バークの議論は、確かにねじれている。しかし、往々にして、ナチスドイツを考えても、彼らを「理論的」に補強したのは、当時のインテリであり、いわゆる、「哲学者」たちだったわけである。同じことは、現代においても言える。「変える」ということは、一体「誰」の需要なのであろうか? 言うまでもなく哲学者も「快楽」に生きるわけで、彼らは一体、どういったブルジョア層に「寄生」して、そういった人たちの「代弁」をしているのか? 上記の引用にもあったように、ホッブズが生み出した社会理論は、結局のところ、

  • 政治哲学者は次第に党派的人間と区別がつかなくなっていった

ことを意味するのであって、そういう意味では、上記の直近の引用はおもしろい。バークの言っていることは、そのホッブズの姿勢の「徹底」でもあるのだ。
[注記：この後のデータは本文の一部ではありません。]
-- ==== Sys2Proof/Machine/Teams.lean ====
section
/-! DEFINITION. Phases, barriers and team flags (17 R316 to R327): BAR, PHASE, FINC, FWT, FRDF, and the events that
complete them. -/

namespace Sys2Proof.Machine

/-! ## Domains and barriers -/

/-- FGRP of a context (17 R317). -/
def Ctx.fgrp (x : Ctx) : Nat := (bits (x.reg 0x07A) 48 16).toNat
/-- Does the fabric domain of a context hold other devices: FSIZE above 1 (17 R317)? -/
def Ctx.farGroup (x : Ctx) : Bool := decide (1 < (bits (x.reg 0x07A) 32 8).toNat)
/-- The launch with a number. -/
def Mach.launch? (m : Mach) (l : Nat) : Option Launch := m.dev.launches.find? (fun x => x.id == l)
/-- The member hands of a launch (17 R331): core k of a cluster c of CSET with CORES bit k set, in the launch's hand. -/
def Launch.members (l : Launch) : List Nat :=
  ((List.range 72).filter (fun c => l.cset.testBit c)).flatMap (fun c =>
    ((List.range 4).filter (fun k => l.cores.testBit k)).map (fun k => 2 * (4 * c + k) + l.hand))
/-- Is hand `q` in the same instance of a level as hand `r` (17 R316)? -/
def sameInst (lvl r q : Nat) : Bool :=
  match lvl with
  | 0 => teamOf r == teamOf q
  | 1 => dieOf (clusterOf r) == dieOf (clusterOf q)
  | _ => true
/-- The instance number of a hand's domain at a level, for its launch; a fabric domain's is its FGRP (17 R316, R320). -/
def Mach.barInst (m : Mach) (lvl r : Nat) : Nat :=
  if lvl = 3 then (m.handCtx r).fgrp
  else (m.hand r).launch * 256 + (match lvl with | 0 => teamOf r | 1 => dieOf (clusterOf r) | _ => 0)
/-- The key of a barrier. -/
def barKey (lvl inst : Nat) : Nat := 4 * inst + lvl
/-- A barrier: a context's, or at level 3 that of a fabric group (17 R316). -/
def Mach.barrier (m : Mach) (k lvl inst : Nat) : Barrier :=
  if lvl = 3 then KMap.get {} m.dev.fabBars inst else KMap.get {} (m.ctx k).barriers (barKey lvl inst)
/-- A barrier replaced. -/
def Mach.setBarrier (m : Mach) (k lvl inst : Nat) (b : Barrier) : Mach :=
  if lvl = 3 then m.modDev (fun d => { d with fabBars := d.fabBars.set inst b })
  else m.modCtx k (fun x => { x with barriers := x.barriers.set (barKey lvl inst) b })
/-- The threads of a launch (by context and number) whose team is saved in an image, by the hands they were in (19 R376). -/
def Mach.savedHands (m : Mach) (p : Nat × Nat) : List Nat :=
  (m.ctx p.1).images.flatMap (fun st => (st.hands.zipIdx.filter (fun q => q.1.thread && q.1.launch == p.2)).map
    (fun q => 8 * (st.team / 2) + 2 * q.2 + st.team % 2))
/-- Does a hand hold a thread of a launch? -/
def Mach.runs (m : Mach) (p : Nat × Nat) (q : Nat) : Bool :=
  (m.hand q).thread && (m.hand q).ctx == p.1 && (m.hand q).launch == p.2
/-- The hands of a launch: its members, and any other that holds a thread of it. -/
def Mach.launchHands (m : Mach) (p : Nat × Nat) : List Nat :=
  ((((m.launch? p.2).map Launch.members).getD []) ++ m.hands.keys.filter (m.runs p)).eraseDups
/-- The launches, by context and number, whose threads are in the instance of a hand at a level: its own, or for the fabric level every
one of a context with the same FGRP (17 R316). -/
def Mach.instLaunches (m : Mach) (r lvl : Nat) : List (Nat × Nat) :=
  let h := m.hand r
  if lvl != 3 then [(h.ctx, h.launch)]
  else
    let g := (m.ctx h.ctx).fgrp
    ((m.dev.launches.map (fun l => (l.ctx, l.id))) ++ (m.hands.filter (fun p => p.2.thread)).map (fun p => (p.2.ctx, p.2.launch))
      ++ m.ctxs.flatMap (fun p => p.2.images.flatMap (fun st => (st.hands.filter (·.thread)).map (fun h => (p.1, h.launch))))).eraseDups.filter
      (fun p => (m.ctx p.1).fgrp == g)
/-- The member hands of a hand's instance at a level (17 R316). -/
def Mach.members (m : Mach) (r lvl : Nat) : List Nat :=
  ((m.instLaunches r lvl).flatMap m.launchHands).eraseDups.filter (sameInst lvl r)
/-- Does the dealer hold undealt iterations of a launch? -/
def Mach.undealt (m : Mach) (p : Nat × Nat) : Bool :=
  ((m.launch? p.2).map (fun l => decide (l.next < l.total) || !l.teams.isEmpty)).getD false
/-- Has every member core of a hand's instance arrived, or no thread and nothing left to deal (17 R321)? A member saved in an image has
not arrived (17 R342). -/
def Mach.allArrived (m : Mach) (r lvl : Nat) (arrived : List Nat) : Bool :=
  (m.instLaunches r lvl).all (fun p =>
    ((m.launchHands p).filter (sameInst lvl r)).all (fun q => arrived.contains q || (!m.runs p q && !m.undealt p))
      && !(m.savedHands p).any (sameInst lvl r))
/-- Has every remote write of a hand been performed: remote stores, FWR, copies, frames, collectives, remote FINCs (17 R321, R325)? -/
def Mach.remoteDone (m : Mach) (r : Nat) : Bool :=
  let h := m.hand r
  !h.accs.any (fun a => !a.isLoad && a.remote) && !m.dev.peerOps.any (fun p => p.hand == r && !p.isRead)
    && !h.copies.any (fun c => c.remoteW && c.state != 3) && !m.frames.any (fun f => f.hand == r)
    && (m.collsOf r).all (fun c => c.sends == 0)
    && !m.agenda.any (fun p => match p.2 with
      | .remoteFincArrival k _ c _ _ who _ _ => k == h.ctx && who == r && c != clusterOf r
      | _ => false)
/-- Is an access or a command write of hand `r` numbered below `snap` yet to be performed (18 R347), collectives apart? The writes of its
TIERQs and WPFs count, whenever they start (log 129). -/
def Mach.accessesOpen (m : Mach) (r snap : Nat) : Bool :=
  let h := m.hand r
  h.accs.any (fun a => decide (a.id < snap)) || h.copies.any (fun c => c.state != 3 && decide (c.id < snap))
    || (m.ctx h.ctx).moves.any (fun v => v.tid == h.tid && v.asksTier && decide (v.state ≤ 2) && decide (v.id < snap))
    || (m.cluster (clusterOf r)).cmds.any (fun c => c.hand == r && c.op == .acmst && decide (c.id < snap))
    || h.cmdSaved.any (fun c => c.op == .acmst && decide (c.id < snap))
    || m.frames.any (fun f => f.hand == r && decide (f.id < snap))
    || h.results.any (fun x => decide (x.id < snap) && x.lands.any (fun l => match l with | .mem _ _ => true | _ => false))
/-- The same with the hand's collectives. -/
def Mach.writesOpen (m : Mach) (r snap : Nat) : Bool :=
  m.accessesOpen r snap || (m.collsOf r).any (fun c => decide (c.id < snap))
/-- Is a step that a collective of a hand's thread has sent yet to be performed (15 R298)? -/
def Mach.stepsOpen (m : Mach) (r : Nat) : Bool := (m.collsOf r).any (fun c => c.sends != 0)
/-- The nominal cycle by which a hand's accesses and copies have been performed. -/
def Hand.releasedBy (h : Hand) (now : Nat) : Nat :=
  h.copies.foldl (fun t c => if c.state = 3 then t else max t (c.endT - 1 + c.lat)) (h.accs.foldl (fun t a => max t a.doneAt) now)
/-- The nominal time of a barrier (17 R321). -/
def barTime (lvl : Nat) : Nat := match lvl with | 0 => 4 | 1 => 12 | 2 => 24 | _ => 4824
/-- The phase-bit key of a level's instance for a hand (17 R318). -/
def phaseKey (lvl r : Nat) : Nat := match lvl with | 1 => dieOf (clusterOf r) | 3 => 5 | _ => 4

/-- A member counts the barrier's nominal time in vc, unfrozen, from the last arrival (17 R321). -/
def Hand.countBar (h : Hand) (now n : Nat) : Hand := { h with blocked := none, frzRun := 0, barTill := now + n }
/-- What a barrier whose members have all arrived still waits for: the accesses, command writes and sent steps that each member released
on arrival (17 R322, 18 R347, 15 R298), and, for `comp` out of a communicate phase, every member's remote writes (17 R321). -/
def Mach.barWaits (m : Mach) (lvl : Nat) (b : Barrier) : Bool :=
  let r := b.arrived.headD 0
  b.arrived.any (fun q => m.accessesOpen q m.nextId || m.stepsOpen q)
    || (b.act == 2 && KMap.get false (m.handCtx r).phases (phaseKey lvl r) && !(m.members r lvl).all m.remoteDone)
/-- A barrier tested: once every member has arrived, or has no thread and nothing is left to deal, the other devices' members of a fabric
group among them, its nominal time passes, counted by every member (17 R321). -/
def Mach.tryBarrier (m : Mach) (now k lvl inst : Nat) : Mach :=
  let b := m.barrier k lvl inst
  match b.arrived, b.doneAt with
  | r :: _, none =>
    if !m.allArrived r lvl b.arrived then m
    else if lvl == 3 && (m.handCtx r).farGroup && !b.peers then m
    else
      let m1 := m.setBarrier k lvl inst { b with doneAt := some (now + barTime lvl) }
      (b.arrived.foldl (fun m q => m.modHand q (fun h => h.countBar now (barTime lvl))) m1).post (now + barTime lvl)
        (.barrierComplete k lvl inst)
  | _, _ => m
/-- The new phase of a barrier's domain, in the context of one of its members (17 R318, R321). -/
def Mach.newPhase (m : Mach) (lvl act r : Nat) : Mach :=
  if act = 0 then m else m.modCtx (m.hand r).ctx (fun x => { x with phases := x.phases.set (phaseKey lvl r) (act == 1) })
/-- BARRIER_COMPLETE: the phase bit takes the new phase, and every member goes past its BAR in this cycle (17 R321); one that still waits for
writes is tested again in each cycle, its members frozen. `lvl` 7 is level 3 and an input: the members of the fabric group on the other devices have all
arrived, and have acknowledged (17 R316, 18 R357, log 20). -/
def execBarrierComplete (ctx lvl inst : Nat) (s : State) : Out :=
  .next (runEvent s (fun now m =>
    let far := decide (4 ≤ lvl)
    let lvl := lvl % 4
    let m := if far then m.setBarrier ctx lvl inst { m.barrier ctx lvl inst with peers := true } else m
    let b := m.barrier ctx lvl inst
    match b.doneAt with
    | none => m.tryBarrier now ctx lvl inst
    | some t =>
      if now < t then m
      else if m.barWaits lvl b then m.post (now + 1) (.barrierComplete ctx lvl inst)
      else b.arrived.foldl (fun m q => (m.newPhase lvl b.act q).modHand q Hand.passRv) (m.setBarrier ctx lvl inst {})))
/-- Every barrier of a context and of the fabric groups with arrivals tested: a thread has exited, or the dealer has dealt its last
iteration. -/
def Mach.testBarriers (m : Mach) (now k : Nat) : Mach :=
  let m := (m.ctx k).barriers.foldl (fun m p => if p.2.arrived.isEmpty then m else m.tryBarrier now k (p.1 % 4) (p.1 / 4)) m
  m.dev.fabBars.foldl (fun m p => if p.2.arrived.isEmpty then m else m.tryBarrier now k 3 p.1) m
つまり、各自が勝手にやっている、さまざまな「快楽」運動が社会秩序を作ってきたことを否定するのではなく、それらの、「複数」の平行的進行そのものが、歴史過程を経て、さまざまな「正統性」になっていく、という形になっていて、つまりは、多くの諸価値の中で、生き残ってきたタフな理念が自然権なのだ、という理屈に変わっているわけで、つまりは、ほとんどの「快楽」運動は、それが悪であったかはともかく、自家撞着な弱い説得力しかもたず、堕落し、市民的社会の社会を善くしていこうとする運動によって、淘汰されていった、ということなのであろう。
そういった事態に対して、簡単にコミットメントをすることは、そういった党派性を避けられない、ということと解釈できる。
シュトラウスなどの、ナチスからの、亡命ユダヤ人が考えたこととはなんなのだろうか? 私は彼らが、なんらかの、ナチス的な暴力に「対抗」していく強度の思考を強いられたのではないのか、と思っている。上記のシュトラウスの思考がそれにどこまで成功しているのかは、わからないが...。